CLIENT - Sally Cowdry, marketing director, O2
"Creativity has always been subjective. The most important thing for me is that our advertising is born out of deep insight and is relevant to our customers, rather than winning awards.
"That's not to say ads can't be both highly creative and effective, and I'd argue that a lot of the work on the TNS list is both. The Walkers work is cheeky and provides a bit of the fun people are looking for during the downturn. And you have to remember that Walkers is selling a product that isn't easily differentiated.
"Work doesn't have to be overly creative. What's much more important is that it's saying the right thing."
CREATIVE - Damon Collins, executive creative director, Rainey Kelly Campbell Roalfe/Y&R
"It's not often that work that does well in D&AD is seen in lists like the one published by TNS.
"That's not to say those ads are not effective. Many extremely creative campaigns win IPA Effectiveness Awards.

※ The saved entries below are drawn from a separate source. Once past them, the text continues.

-- ==== Sys2Proof/Laws/State.lean ====
section
/-! SUPPORT. What each named update of the state does to each of its blocks, so that no later proof unfolds a record update. -/

namespace Sys2Proof.Machine

/-! ### State.raise -/

@[simp] theorem State.raise_port_events (s : State) (k : EventKind) :
    (s.raise k).port.events = s.port.events.raise k := rfl
@[simp] theorem State.raise_port_commands (s : State) (k : EventKind) :
    (s.raise k).port.commands = s.port.commands := rfl
@[simp] theorem State.raise_port_responses (s : State) (k : EventKind) :
    (s.raise k).port.responses = s.port.responses := rfl
@[simp] theorem State.raise_port_transfer (s : State) (k : EventKind) :
    (s.raise k).port.transfer = s.port.transfer := rfl
@[simp] theorem State.raise_port_pdo (s : State) (k : EventKind) : (s.raise k).port.pdo = s.port.pdo := rfl
@[simp] theorem State.raise_resetPin (s : State) (k : EventKind) : (s.raise k).resetPin = s.resetPin := rfl
@[simp] theorem State.raise_straps (s : State) (k : EventKind) : (s.raise k).straps = s.straps := rfl
@[simp] theorem State.raise_table (s : State) (k : EventKind) : (s.raise k).table = s.table := rfl
@[simp] theorem State.raise_tints (s : State) (k : EventKind) : (s.raise k).tints = s.tints := rfl
@[simp] theorem State.raise_link (s : State) (k : EventKind) : (s.raise k).link = s.link := rfl
@[simp] theorem State.raise_member (s : State) (k : EventKind) : (s.raise k).member = s.member := rfl
@[simp] theorem State.raise_claim (s : State) (k : EventKind) : (s.raise k).claim = s.claim := rfl
@[simp] theorem State.raise_lines (s : State) (k : EventKind) : (s.raise k).lines = s.lines := rfl
@[simp] theorem State.raise_output (s : State) (k : EventKind) : (s.raise k).output = s.output := rfl
@[simp] theorem State.raise_collisions (s : State) (k : EventKind) : (s.raise k).collisions = s.collisions := rfl
@[simp] theorem State.raise_picks (s : State) (k : EventKind) : (s.raise k).picks = s.picks := rfl
@[simp] theorem State.raise_surface (s : State) (k : EventKind) : (s.raise k).surface = s.surface := rfl
@[simp] theorem State.raise_arbiter (s : State) (k : EventKind) : (s.raise k).arbiter = s.arbiter := rfl
@[simp] theorem State.raise_engine (s : State) (k : EventKind) : (s.raise k).engine = s.engine := rfl
@[simp] theorem State.raise_pending (s : State) (k : EventKind) : (s.raise k).pending = s.pending := rfl

/-! ### State.respond -/

@[simp] theorem State.respond_port_events (s : State) (tag code : Byte) (status : Status) (payload : List Byte) :
    (s.respond tag code status payload).port.events = s.port.events := rfl
@[simp] theorem State.respond_port_commands (s : State) (tag code : Byte) (status : Status) (payload : List Byte) :
    (s.respond tag code status payload).port.commands = s.port.commands := rfl
@[simp] theorem State.respond_port_responses (s : State) (tag code : Byte) (status : Status) (payload : List Byte) :
    (s.respond tag code status payload).port.responses = s.port.responses ++ [⟨tag, code, status, payload⟩] := rfl
@[simp] theorem State.respond_port_transfer (s : State) (tag code : Byte) (status : Status) (payload : List Byte) :
    (s.respond tag code status payload).port.transfer = s.port.transfer := rfl
@[simp] theorem State.respond_port_pdo (s : State) (tag code : Byte) (status : Status) (payload : List Byte) :
    (s.respond tag code status payload).port.pdo = s.port.pdo := rfl
@[simp] theorem State.respond_resetPin (s : State) (tag code : Byte) (status : Status) (payload : List Byte) :
    (s.respond tag code status payload).resetPin = s.resetPin := rfl
@[simp] theorem State.respond_straps (s : State) (tag code : Byte) (status : Status) (payload : List Byte) :
    (s.respond tag code status payload).straps = s.straps := rfl
@[simp] theorem State.respond_table (s : State) (tag code : Byte) (status : Status) (payload : List Byte) :
    (s.respond tag code status payload).table = s.table := rfl
@[simp] theorem State.respond_tints (s : State) (tag code : Byte) (status : Status) (payload : List Byte) :
    (s.respond tag code status payload).tints = s.tints := rfl
@[simp] theorem State.respond_link (s : State) (tag code : Byte) (status : Status) (payload : List Byte) :
    (s.respond tag code status payload).link = s.link := rfl
@[simp] theorem State.respond_member (s : State) (tag code : Byte) (status : Status) (payload : List Byte) :
    (s.respond tag code status payload).member = s.member := rfl
@[simp] theorem State.respond_claim (s : State) (tag code : Byte) (status : Status) (payload : List Byte) :
    (s.respond tag code status payload).claim = s.claim := rfl
@[simp] theorem State.respond_lines (s : State) (tag code : Byte) (status : Status) (payload : List Byte) :
    (s.respond tag code status payload).lines = s.lines := rfl
@[simp] theorem State.respond_output (s : State) (tag code : Byte) (status : Status) (payload : List Byte) :
    (s.respond tag code status payload).output = s.output := rfl
@[simp] theorem State.respond_collisions (s : State) (tag code : Byte) (status : Status) (payload : List Byte) :
    (s.respond tag code status payload).collisions = s.collisions := rfl
@[simp] theorem State.respond_picks (s : State) (tag code : Byte) (status : Status) (payload : List Byte) :
    (s.respond tag code status payload).picks = s.picks := rfl
@[simp] theorem State.respond_surface (s : State) (tag code : Byte) (status : Status) (payload : List Byte) :
    (s.respond tag code status payload).surface = s.surface := rfl
@[simp] theorem State.respond_arbiter (s : State) (tag code : Byte) (status : Status) (payload : List Byte) :
    (s.respond tag code status payload).arbiter = s.arbiter := rfl
@[simp] theorem State.respond_engine (s : State) (tag code : Byte) (status : Status) (payload : List Byte) :
    (s.respond tag code status payload).engine = s.engine := rfl
@[simp] theorem State.respond_pending (s : State) (tag code : Byte) (status : Status) (payload : List Byte) :
    (s.respond tag code status payload).pending = s.pending := rfl

/-! ### State.answer -/

theorem State.answer_eq_respond (s : State) (e : Entry) (status : Status) (payload : List Byte) :
    s.answer e status payload = s.respond e.tag e.code status payload := rfl
@[simp] theorem State.answer_resetPin (s : State) (e : Entry) (status : Status) (payload : List Byte) :
    (s.answer e status payload).resetPin = s.resetPin := rfl
@[simp] theorem State.answer_straps (s : State) (e : Entry) (status : Status) (payload : List Byte) :
    (s.answer e status payload).straps = s.straps := rfl
@[simp] theorem State.answer_table (s : State) (e : Entry) (status : Status) (payload : List Byte) :
    (s.answer e status payload).table = s.table := rfl
@[simp] theorem State.answer_tints (s : State) (e : Entry) (status : Status) (payload : List Byte) :
    (s.answer e status payload).tints = s.tints := rfl
@[simp] theorem State.answer_link (s : State) (e : Entry) (status : Status) (payload : List Byte) :
    (s.answer e status payload).link = s.link := rfl
@[simp] theorem State.answer_member (s : State) (e : Entry) (status : Status) (payload : List Byte) :
    (s.answer e status payload).member = s.member := rfl
@[simp] theorem State.answer_claim (s : State) (e : Entry) (status : Status) (payload : List Byte) :
    (s.answer e status payload).claim = s.claim := rfl
@[simp] theorem State.answer_lines (s : State) (e : Entry) (status : Status) (payload : List Byte) :
    (s.answer e status payload).lines = s.lines := rfl
@[simp] theorem State.answer_output (s : State) (e : Entry) (status : Status) (payload : List Byte) :
    (s.answer e status payload).output = s.output := rfl
@[simp] theorem State.answer_collisions (s : State) (e : Entry) (status : Status) (payload : List Byte) :
    (s.answer e status payload).collisions = s.collisions := rfl
@[simp] theorem State.answer_picks (s : State) (e : Entry) (status : Status) (payload : List Byte) :
    (s.answer e status payload).picks = s.picks := rfl
@[simp] theorem State.answer_surface (s : State) (e : Entry) (status : Status) (payload : List Byte) :
    (s.answer e status payload).surface = s.surface := rfl
@[simp] theorem State.answer_arbiter (s : State) (e : Entry) (status : Status) (payload : List Byte) :
    (s.answer e status payload).arbiter = s.arbiter := rfl
@[simp] theorem State.answer_engine (s : State) (e : Entry) (status : Status) (payload : List Byte) :
    (s.answer e status payload).engine = s.engine := rfl
@[simp] theorem State.answer_pending (s : State) (e : Entry) (status : Status) (payload : List Byte) :
    (s.answer e status payload).pending = s.pending := rfl
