/-- Settles O48: the arbiter's choice by `mayServe_held` and `mayServe_free`, the rows that wait by `mayServe_other` and
`mayServe_waits`, and the access served. -/
theorem portAccessIsServed : Obligations.PortAccessIsServed := by
  unfold Obligations.PortAccessIsServed
  refine ⟨fun s => ⟨Iff.rfl, presents_port_iff s, presents_engine_iff s,
    fun c h hheld hp => mayServe_held (heldClient_some hheld hp) c, fun hnone => ?_⟩, pixel_write,
    fun s => ⟨fun hf hhold hheld => ?_, fun hw hhold hheld => ?_, fun hheld hf => ?_, fun hheld ht => ?_,
      fun hheld hc => ?_⟩, fun s tag x y hp hy horder hheld => ?_⟩
  · have hfree := mayServe_free (heldClient_none hnone)
    refine ⟨?_, ?_, ?_⟩
    · rw [hfree, Bool.and_eq_true]
      exact and_iff_left rfl
    · rw [hfree, Bool.and_eq_true, inOrder_port_iff]
    · rw [hfree, Bool.and_eq_true, inOrder_engine_iff]
  · exact exec_portAccess_waits (mayServe_waits hheld (inOrder_port_waits hf hhold))
  · exact exec_engineAccess_waits (mayServe_waits hheld (inOrder_engine_waits hw hhold))
  · have hother : ∀ d, d ≠ .fetch → s.mayServe d = false := fun d => mayServe_other hheld hf
    obtain ⟨hwrite, hread⟩ := exec_portAccess_waits (hother .port nofun)
    exact ⟨hwrite, hread, exec_engineAccess_waits (hother .engine nofun)⟩
  · have hother : ∀ d, d ≠ .port → s.mayServe d = false := fun d => mayServe_other hheld ((presents_port_iff s).2 ht)
    exact ⟨exec_fetchAccess_waits (hother .fetch nofun), exec_engineAccess_waits (hother .engine nofun)⟩
  · have hother : ∀ d, d ≠ .engine → s.mayServe d = false :=
      fun d => mayServe_other hheld ((presents_engine_iff_current s).2 hc)
    exact ⟨exec_fetchAccess_waits (hother .fetch nofun), exec_portAccess_waits (hother .port nofun)⟩
  · have hserved : ∀ t, s.port.transfer = some t → s.mayServe .port = true := fun t ht =>
      mayServe_inOrder ((presents_port_iff s).2 (by rw [ht]; nofun)) ((inOrder_port_iff s).2 horder) hheld
    refine ⟨fun pixels next ht hx => ?_, fun count got ht hx => ?_⟩
    · rw [exec_portWriteAccess hp (hserved _ ht) ht hx hy]
      refine ⟨fun hmore => ?_, fun hlast => ?_⟩
      · exact congrArg Host.Outcome.next (if_neg hmore.not_ge)
      · exact congrArg Host.Outcome.next (if_pos hlast)
    · rw [exec_portReadAccess hp (hserved _ ht) ht hx hy]
      refine ⟨fun hmore => ?_, fun hlast => ?_⟩
      · exact congrArg Host.Outcome.next (if_neg hmore.not_ge)
      · exact congrArg Host.Outcome.next (if_pos hlast)

end Sys2Proof.Machine
end

section
/-! SUPPORT. An access of the Drawing Engine served: the pixel it writes, and where the engine goes on from there. -/

namespace Sys2Proof.Machine

/-! ### The access (R132, R133, R146) -/

/-- What an access of a command leaves of the surface: its pixel takes the value written, or nothing changes. -/
def State.surfaceAfter (s : State) (d : DrawCmd) (p : Progress) : Memory :=
  match accessWrite d p (s.pixel (accessPosition d p).1 (accessPosition d p).2) with
  | none => s.surface
  | some v => Memory.write s.surface (512 * (accessPosition d p).2 + (accessPosition d p).1) v

theorem engineWrites_eq {s : State} {e : DrawEntry} {p : Progress} (h : engineCurrent s.engine.mode = some (e, p)) :
    s.engineWrites = { s with surface := s.surfaceAfter e.cmd p } := by
  simp only [State.engineWrites, State.surfaceAfter, h]
  cases accessWrite e.cmd p (s.pixel (accessPosition e.cmd p).1 (accessPosition e.cmd p).2) <;> rfl

/-- The station once the access has been served, before the engine goes on: no other is still under service from before. -/
def State.accessed (s : State) (d : DrawCmd) (p : Progress) : State :=
  { s with surface := s.surfaceAfter d p, arbiter := { portMayHold := false, engineMayHold := false } }

/-- The engine's access is served where it stands alone at the arbiter and names a place that exists. -/
theorem exec_engineAccess {s : State} {e : DrawEntry} {p : Progress} (hp : s.resetPin = false)
    (h : engineCurrent s.engine.mode = some (e, p)) (hf : s.lines.fetching = false) (ht : s.port.transfer = none)
    (hfault : s.engineFault = none) :
    exec .engineAccessServed s = .next ((s.accessed e.cmd p).engineAdvances
      (s.pixel (accessPosition e.cmd p).1 (accessPosition e.cmd p).2)) := by
  have hpresents : s.presents .engine = true := (presents_engine_iff_current s).2 (by rw [h]; nofun)
  have hserved : exec .engineAccessServed s = .next s.engineServed :=
    accessing_of hp (mayServe_engine_alone hpresents hf ht) hfault
  rw [hserved, State.engineServed, State.enginePosition, h, engineWrites_eq h]
  rfl

/-! ### Where the engine goes on (R148, R154, R155) -/

theorem engineAdvances_running {s : State} {e : DrawEntry} {p : Progress} (h : s.engine.mode = .running e p) (old : Byte) :
    s.engineAdvances old =
      if hasEnded e.cmd (progressAfter e.cmd p old) then
        engineLoad s.engine.queue (s.answerDraw e .ok (endState e.cmd (progressAfter e.cmd p old)))
      else { s with engine := { s.engine with mode := .running e (progressAfter e.cmd p old) } } := by
  simp only [State.engineAdvances, h]

theorem engineAdvances_stopping {s : State} {e : DrawEntry} {p : Progress} {aborted : List DrawEntry}
    (h : s.engine.mode = .stopping e p aborted) (old : Byte) :
    s.engineAdvances old =
      if (progressAfter e.cmd p old).source.isNone then
        engineLoad s.engine.queue ((s.answerDraw e .aborted (endState e.cmd (progressAfter e.cmd p old))).abortAll aborted)
      else { s with engine := { s.engine with mode := .stopping e (progressAfter e.cmd p old) aborted } } := by
  simp only [State.engineAdvances, h]

/-! ### The commands of one colour (R146) -/

/-- The command paints each of its pixels with one colour by one operation: a FILL, a LINE or a PLOT. -/
def DrawCmd.Paints (d : DrawCmd) (op : DrawOp) (colour : Byte) : Prop :=
  (∃ skip sync x y w h, d = .fill op skip sync x y w h colour) ∨
    (∃ skip sync x0 y0 x1 y1, d = .line op skip sync x0 y0 x1 y1 colour) ∨
    (∃ skip sync x y, d = .plot op skip sync x y colour)

/-- Each access of such a command writes its pixel, and processes one more. -/
theorem DrawCmd.Paints.access {d : DrawCmd} {op : DrawOp} {colour : Byte} (h : d.Paints op colour) (p : Progress) (old : Byte) :
    accessWrite d p old = some (op.apply colour old) ∧ progressAfter d p old = { p with done := p.done + 1 } := by
  obtain ⟨_, _, _, _, _, _, rfl⟩ | ⟨_, _, _, _, _, _, rfl⟩ | ⟨_, _, _, _, rfl⟩ := h <;> exact ⟨rfl, rfl⟩

/-- It has ended once all its pixels are processed. -/
theorem DrawCmd.Paints.hasEnded_iff {d : DrawCmd} {op : DrawOp} {colour : Byte} (h : d.Paints op colour) (p : Progress) :
    hasEnded d p = true ↔ pixelCount d ≤ p.done := by
  obtain ⟨_, _, _, _, _, _, rfl⟩ | ⟨_, _, _, _, _, _, rfl⟩ | ⟨_, _, _, _, rfl⟩ := h <;> exact decide_eq_true_iff

/-- Its access served: the pixel takes the value of the operation, and the command goes on or ends. -/
theorem exec_paint {s : State} {e : DrawEntry} {p : Progress} {op : DrawOp} {colour value : Byte} {x y : Nat}
    (hp : s.resetPin = false) (hrun : s.engine.mode = .running e p) (hf : s.lines.fetching = false)
    (ht : s.port.transfer = none) (hpaints : e.cmd.Paints op colour) (hxy : accessPosition e.cmd p = (x, y))
    (hx : x ≤ 511) (hy : y ≤ 511) (hvalue : op.apply colour (s.pixel x y) = value) :
    let written : State := { s with
      surface := Memory.write s.surface (512 * y + x) value
      arbiter := { portMayHold := false, engineMayHold := false } }
    exec .engineAccessServed s = .next (
      if pixelCount e.cmd ≤ p.done + 1 then
        engineLoad s.engine.queue (written.answerDraw e .ok (endState e.cmd { p with done := p.done + 1 }))
      else { written with engine := { s.engine with mode := .running e { p with done := p.done + 1 } } }) := by
  have hcurrent : engineCurrent s.engine.mode = some (e, p) := by rw [hrun]; rfl
  have hfault : s.engineFault = none := by
    rw [State.engineFault, State.enginePosition, hcurrent, Option.map_some, hxy]
    exact surfaceFault_none hx hy
  obtain ⟨hwrite, hprogress⟩ := hpaints.access p (s.pixel x y)
  rw [exec_engineAccess hp hcurrent hf ht hfault, engineAdvances_running (s := s.accessed e.cmd p) hrun, hxy, hprogress,
    State.accessed, State.surfaceAfter, hxy, hwrite, hvalue]
  simp only [hpaints.hasEnded_iff]

/-! ### The next command (R143) -/

theorem engineLoad_waits {e : DrawEntry} (h : drawSync e.cmd = true) (rest : List DrawEntry) (s : State) :
    engineLoad (e :: rest) s = { s with engine := { mode := .waiting e, queue := rest } } :=
  if_pos h

theorem engineLoad_runs {e : DrawEntry} (hs : drawSync e.cmd = false) (hn : presentsNothing e.cmd = false)
    (rest : List DrawEntry) (s : State) :
    engineLoad (e :: rest) s = { s with engine := { mode := .running e .none, queue := rest } } :=
  (if_neg (Bool.eq_false_iff.1 hs)).trans (if_neg (Bool.eq_false_iff.1 hn))

/-! ### The pixels and the end states (R147, R150, Table 9-4) -/

/-- The pixels of a LINE are one more than its major extent. -/
theorem pixelCount_line (op : DrawOp) (skip sync : Bool) (x0 y0 x1 y1 : Nat) (colour : Byte) :
    pixelCount (.line op skip sync x0 y0 x1 y1 colour) = (max |(x1 : Int) - x0| |(y1 : Int) - y0|).toNat + 1 := by
  simp only [pixelCount, span, Int.abs_eq_natAbs]
  omega

/-- A FILL whose pixels are all processed has done the rows of its cut height, and no pixel of a further row. -/
theorem endState_fill_ended {op : DrawOp} {skip sync : Bool} {x y w h : Nat} {colour : Byte} {p : Progress}
    (hw : 1 ≤ min w (512 - x)) (hp : p.done = min w (512 - x) * min h (512 - y)) :
    endState (.fill op skip sync x y w h colour) p =
      byte2 (min w (512 - x)) ++ byte2 (min h (512 - y)) ++ byte2 0 := by
  have hcut : cutWidth (.fill op skip sync x y w h colour) = min w (512 - x) := rfl
  rw [endState, hcut, hp, Nat.mul_div_cancel_left _ hw, Nat.mul_mod_right]

/-- Settles O52: the access by `exec_paint`, and the engine's next command by `engineLoad`. -/
theorem engineWritesItsPixel : Obligations.EngineWritesItsPixel := by
  unfold Obligations.EngineWritesItsPixel
  refine ⟨fun op skip sync x y w h colour p => ⟨rfl, rfl, rfl, endState_fill_ended⟩,
    fun op skip sync x0 y0 x1 y1 colour p => ⟨rfl, pixelCount_line .., fun hdone => ?_⟩,
    fun op skip sync x y colour p => ⟨rfl, rfl, rfl, rfl⟩,
    fun s e p op colour hp hrun hf ht hpaints => ?_⟩
  · rw [← hdone]
    rfl
  · intro x y hx hy old value written
    have hvalue : op.apply colour old = value := by cases op <;> rfl
    rw [exec_paint (x := x) (y := y) hp hrun hf ht hpaints rfl hx hy hvalue]
    refine ⟨fun hmore => congrArg Host.Outcome.next (if_neg hmore.not_ge), fun hlast => ?_⟩
    rw [if_pos hlast]
    intro answered
    refine ⟨fun hq => ?_, fun skipped tail hq hs => ?_, fun e' rest hq hsync => ?_, fun e' rest hq hsync hn => ?_⟩
    · rw [hq]
      rfl
    · rw [hq, engineLoad_skips hs]
      rfl
    · rw [hq, engineLoad_waits hsync]
      rfl
    · rw [hq, engineLoad_runs hsync hn]
      rfl

end Sys2Proof.Machine
end

section
/-! SUPPORT. DRAW ABORT: the end states of the draw commands, the engine it stops, and the pixel in progress served after it. -/

namespace Sys2Proof.Machine

/-! ### The end states written out (R149, R154, Table 9-4) -/

/-- The cut width of a COPY, at the edges of source and destination together (R147). -/
theorem cutWidth_copy (op : DrawOp) (skip left up sync : Bool) (sx sy dx dy w h : Nat) :
    cutWidth (.copy op skip left up sync sx sy dx dy w h) = min w (min (512 - sx) (512 - dx)) :=
  (inf_inf_distrib_left w (512 - sx) (512 - dx)).symm

/-- Its cut height. -/
theorem cutHeight_copy (op : DrawOp) (skip left up sync : Bool) (sx sy dx dy w h : Nat) :
    cutHeight (.copy op skip left up sync sx sy dx dy w h) = min h (min (512 - sy) (512 - dy)) :=
  (inf_inf_distrib_left h (512 - sy) (512 - dy)).symm

/-- A COPY that has not begun gives the rows at which it would begin. -/
theorem zeroState_copy (op : DrawOp) (skip left up sync : Bool) (sx sy dx dy w h : Nat) :
    let first := if up then min h (min (512 - sy) (512 - dy)) - 1 else 0
    zeroState (.copy op skip left up sync sx sy dx dy w h) =
      byte2 0 ++ byte2 0 ++ byte2 0 ++ byte2 (sy + first) ++ byte2 (dy + first) := by
  rw [zeroState, offsetOf, cutHeight_copy, Nat.sub_zero]

/-- One that has begun gives its cut width, the rows done, the pixels done after them, and the rows of its last pixel. -/
theorem endState_copy (op : DrawOp) (skip left up sync : Bool) (sx sy dx dy w h : Nat) (p : Progress) :
    let cw := min w (min (512 - sx) (512 - dx))
    let ch := min h (min (512 - sy) (512 - dy))
    let first := if up then ch - 1 else 0
    let last := if p.done = 0 then first else if up then ch - 1 - (p.done - 1) / cw else (p.done - 1) / cw
    endState (.copy op skip left up sync sx sy dx dy w h) p =
      byte2 cw ++ byte2 (p.done / cw) ++ byte2 (p.done % cw) ++ byte2 (sy + last) ++ byte2 (dy + last) := by
  intro cw ch first last
  have hlast : offsetOf up ch (lastRowIndex cw p.done) = last := by
    simp only [last, first, lastRowIndex, offsetOf]
    by_cases h : p.done = 0
    · simp only [if_pos h, Nat.sub_zero]
    · simp only [if_neg h]
  rw [endState, cutWidth_copy, cutHeight_copy]
  exact hlast ▸ rfl

/-- The last column that a SEEK has examined; with none examined, the column it would begin at. -/
theorem seekColumn_last (left : Bool) (x done : Nat) :
    seekColumn left x (done - 1) = if done = 0 then x else if left then x - (done - 1) else x + (done - 1) := by
  split
  · rename_i h
    subst h
    cases left <;> rfl
  · rfl

/-- A flag in a byte. -/
theorem byte1_toNat_bool (b : Bool) : byte1 b.toNat = if b then 1#8 else 0#8 := by cases b <;> rfl

/-- The access of a COPY: its source first, and then its destination (R149). -/
theorem copy_position (op : DrawOp) (skip left up sync : Bool) (sx sy dx dy w h : Nat) (p : Progress) :
    let cw := min w (min (512 - sx) (512 - dx))
    let ch := min h (min (512 - sy) (512 - dy))
    let column := if left then cw - 1 - p.done % cw else p.done % cw
    let row := if up then ch - 1 - p.done / cw else p.done / cw
    accessPosition (.copy op skip left up sync sx sy dx dy w h) p =
      if p.source.isSome then (dx + column, dy + row) else (sx + column, sy + row) := by
  simp only [accessPosition, copyOffsets, offsetOf, cutWidth_copy, cutHeight_copy]

/-! ### The access under service (R133; log entry 9) -/

/-- With none known to be under service, the operand counts where the arbiter may be serving the client it names. -/
theorem serving_free {s : State} (h : s.arbiter.held = none) :
    s.serving none = none ∧ ∀ c, s.serving (some c) = if s.mayServe c then some c else none := by
  have hfree : s.heldClient = none := heldClient_none fun c hc => by rw [h] at hc; cases hc
  refine ⟨?_, fun c => ?_⟩
  · rw [State.serving, hfree]
    rfl
  · rw [State.serving, hfree, Option.none_or, Option.filter_some]

/-- An access known to be under service is the one being served, whatever the operand names. -/
theorem serving_held {s : State} {c : Client} (hheld : s.arbiter.held = some c) (hp : s.presents c = true)
    (inService : Option Client) : s.serving inService = some c := by
  rw [State.serving, heldClient_some hheld hp, Option.some_or]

"Residual feelings from ads are more important than immediate reactions. I reckon that if you went out in the street and asked which brands people love and are predisposed to buy, you'd get a totally different list to this one.
"What we focus on is trying to ensure the loved/effective quotient is as high as possible."
PLANNER - Craig Mawdsley, joint head of planning, Abbott Mead Vickers BBDO
"I'm very sceptical about this kind of research. Effectiveness means so many things to so many people and I think this is more about promoting a particular methodology.
"All our Walkers work is linked to very specific objectives and if you look at campaigns like the Cadbury drumming gorilla, you realise that it isn't just about selling more chocolate but positioning the company so that it can sell more product in the future.
"This kind of 'one-size-fits-all' research doesn't account for the fact that the advertising may not be inviting the consumer to take a specific action. It can have all sorts of aims."